Repito: depois da vitória na Taça, o Restelo parecia estar em hibernação. As assistências diminuíram drasticamente, porque não havia chama. Já antes escrevi isto mas repito porque vejo a insistência no erro de que o aumento da presença de público no Restelo é (ou será) basicamente uma consequência de bons resultados. É falso. Os factos mostram uma coisa diferente.
Bom, mas o pior estava para vir. Na sequência da já por nós repetidamente explicada vitória de Ferreira de Matos (excelente mas completamente inadequada pessoa) nas eleições de 1990 (péssima escolha dos sócios), o que restava de esperanças de reassunção da grandeza do Belenenses iria esboroar-se completamente. Nunca conseguirei perceber como é possível que, um ano depois da vitória na Taça de Portugal, os sócios tenham optado pela falta de ambição e pelo folclore menorizante. Mas enfim... As más escolhas pagam-se; e o preço foi a descida de divisão, um mar de dívidas, a entrada no anedotário nacional. Mas ainda há gente que olha as eleições com ligeireza e que, embora pense o contrário, estaria pronta para votar num Ferreira de Matos ou num Matias! Tenho a absoluta convicção disso! Ainda bem que não se perfila nenhuma candidatura assim para as próximas eleições. Caso contrário, seria vitória quase certa....

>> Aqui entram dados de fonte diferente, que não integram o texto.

/-! ### `mbWrite`: a message buffer write leaves every other field alone -/

@[simp] theorem mbWrite_head (b : Bool) (i : Nat) (v : Byte) : (mbWrite b i v s).head = s.head := by
  cases b <;> rfl
@[simp] theorem mbWrite_tail (b : Bool) (i : Nat) (v : Byte) : (mbWrite b i v s).tail = s.tail := by
  cases b <;> rfl
@[simp] theorem mbWrite_lastEdge (b : Bool) (i : Nat) (v : Byte) : (mbWrite b i v s).lastEdge = s.lastEdge := by
  cases b <;> rfl
@[simp] theorem mbWrite_bitIndex (b : Bool) (i : Nat) (v : Byte) : (mbWrite b i v s).bitIndex = s.bitIndex := by
  cases b <;> rfl
@[simp] theorem mbWrite_readyLen (b : Bool) (i : Nat) (v : Byte) : (mbWrite b i v s).readyLen = s.readyLen := by
  cases b <;> rfl
@[simp] theorem mbWrite_state (b : Bool) (i : Nat) (v : Byte) : (mbWrite b i v s).state = s.state := by
  cases b <;> rfl
@[simp] theorem mbWrite_enable (b : Bool) (i : Nat) (v : Byte) : (mbWrite b i v s).enable = s.enable := by
  cases b <;> rfl
@[simp] theorem mbWrite_avail (b : Bool) (i : Nat) (v : Byte) : (mbWrite b i v s).avail = s.avail := by
  cases b <;> rfl
@[simp] theorem mbWrite_pend (b : Bool) (i : Nat) (v : Byte) : (mbWrite b i v s).pend = s.pend := by
  cases b <;> rfl
@[simp] theorem mbWrite_ovf (b : Bool) (i : Nat) (v : Byte) : (mbWrite b i v s).ovf = s.ovf := by
  cases b <;> rfl
@[simp] theorem mbWrite_oversize (b : Bool) (i : Nat) (v : Byte) : (mbWrite b i v s).oversize = s.oversize := by
  cases b <;> rfl
@[simp] theorem mbWrite_cfgValid (b : Bool) (i : Nat) (v : Byte) : (mbWrite b i v s).cfgValid = s.cfgValid := by
  cases b <;> rfl
@[simp] theorem mbWrite_profile (b : Bool) (i : Nat) (v : Byte) : (mbWrite b i v s).profile = s.profile := by
  cases b <;> rfl
@[simp] theorem mbWrite_profileId (b : Bool) (i : Nat) (v : Byte) : (mbWrite b i v s).profileId = s.profileId := by
  cases b <;> rfl
@[simp] theorem mbWrite_attempts (b : Bool) (i : Nat) (v : Byte) : (mbWrite b i v s).attempts = s.attempts := by
  cases b <;> rfl
@[simp] theorem mbWrite_errors (b : Bool) (i : Nat) (v : Byte) : (mbWrite b i v s).errors = s.errors := by
  cases b <;> rfl
@[simp] theorem mbWrite_overruns (b : Bool) (i : Nat) (v : Byte) : (mbWrite b i v s).overruns = s.overruns := by
  cases b <;> rfl
@[simp] theorem mbWrite_syncMin (b : Bool) (i : Nat) (v : Byte) : (mbWrite b i v s).syncMin = s.syncMin := by
  cases b <;> rfl
@[simp] theorem mbWrite_syncMax (b : Bool) (i : Nat) (v : Byte) : (mbWrite b i v s).syncMax = s.syncMax := by
  cases b <;> rfl
@[simp] theorem mbWrite_rb (b : Bool) (i : Nat) (v : Byte) : (mbWrite b i v s).rb = s.rb := by
  cases b <;> rfl
@[simp] theorem mbWrite_cfg (b : Bool) (i : Nat) (v : Byte) : (mbWrite b i v s).cfg = s.cfg := by
  cases b <;> rfl
@[simp] theorem mbWrite_tsNow (b : Bool) (i : Nat) (v : Byte) : (mbWrite b i v s).tsNow = s.tsNow := by
  cases b <;> rfl
@[simp] theorem mbWrite_portP (b : Bool) (i : Nat) (v : Byte) : (mbWrite b i v s).portP = s.portP := by
  cases b <;> rfl
@[simp] theorem mbWrite_portC (b : Bool) (i : Nat) (v : Byte) : (mbWrite b i v s).portC = s.portC := by
  cases b <;> rfl
@[simp] theorem mbWrite_order (b : Bool) (i : Nat) (v : Byte) : (mbWrite b i v s).order = s.order := by
  cases b <;> rfl
@[simp] theorem mbWrite_rst (b : Bool) (i : Nat) (v : Byte) : (mbWrite b i v s).rst = s.rst := by
  cases b <;> rfl
@[simp] theorem mbWrite_responses (b : Bool) (i : Nat) (v : Byte) : (mbWrite b i v s).responses = s.responses := by
  cases b <;> rfl
@[simp] theorem mbWrite_events (b : Bool) (i : Nat) (v : Byte) : (mbWrite b i v s).events = s.events := by
  cases b <;> rfl

end Sys2Proof.Machine
end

Foi talvez o maior golpe que nos auto-infligimos na história do Belenenses. A partir daí, não mais se podia sustentar que tínhamos descido (só) uma vez, por acidente. A partir daí, descer (ou não) passou a ser um facto para se lidar habitualmente! A partir daí, cada vez mais se multiplicaram os ignorantes da história do clube – e pior do que isso, que fazem gala em a espezinhar -, prontos a estarem de joelhos perante os nossos 3 velhos rivais (por causa de um Paulo Sérgio ou de um Rodolfo Lima, por exemplo) e a assanharem-se com o Penafiel ou o Gil Vicente. Às vezes, verifico, com espanto, que há gente que parece preferir que estivéssemos a lutar pelos 1ºs lugares...de uma divisão secundária!
O que restava da alma do clube ainda teve um sobressalto. Na histórica Assemblei Geral de Dezembro de 1990, num erguer de braços unânime, os dirigentes foram destituídos e eleita uma Junta Directiva, liderada pelo Major Baptista da Silva. Foi já tarde para evitar a descida de divisão mas a acção da Junta foi meritória e veio trazer um balão de oxigénio ao Belenenses.
A fim de garantir o retorno imediato à 1ª divisão, a equipa foi reforçada com jogadores de qualidade (Emerson, Mauro Airez, Luís Gustavo). Pôs-se, naturalmente, fim, à experiência dos empréstimos do ano anterior. Depois de um mau começo, a equipa embalou no 2º terço do Campeonato, agora com Abel Braga a treinador, e assegurou a subida.
A época de regresso começou com bastante fulgor, excelente futebol e boas assistências; e o regresso às competições europeias esteve por um triz. Seria ainda possível um ressurgimento do Belenenses?
A época seguinte, com três treinadores – Abel Braga, José António e José Romão – traria a (de qualquer maneira previsível) negação dessa hipótese. Entretanto, ao Presidente António Moita, de boa memória, sucedera Luís Pires, sem dúvida um belenenses de gema e com vontade de singrar mas muito instável, ou seja, sempre a mudar o plantel da equipa de Futebol. Na sua Presidência, fica, no entanto, o registo de mais um título – o 5º - de Campeão Nacional de Andebol, cuja última jornada teve lugar em Março de 1994.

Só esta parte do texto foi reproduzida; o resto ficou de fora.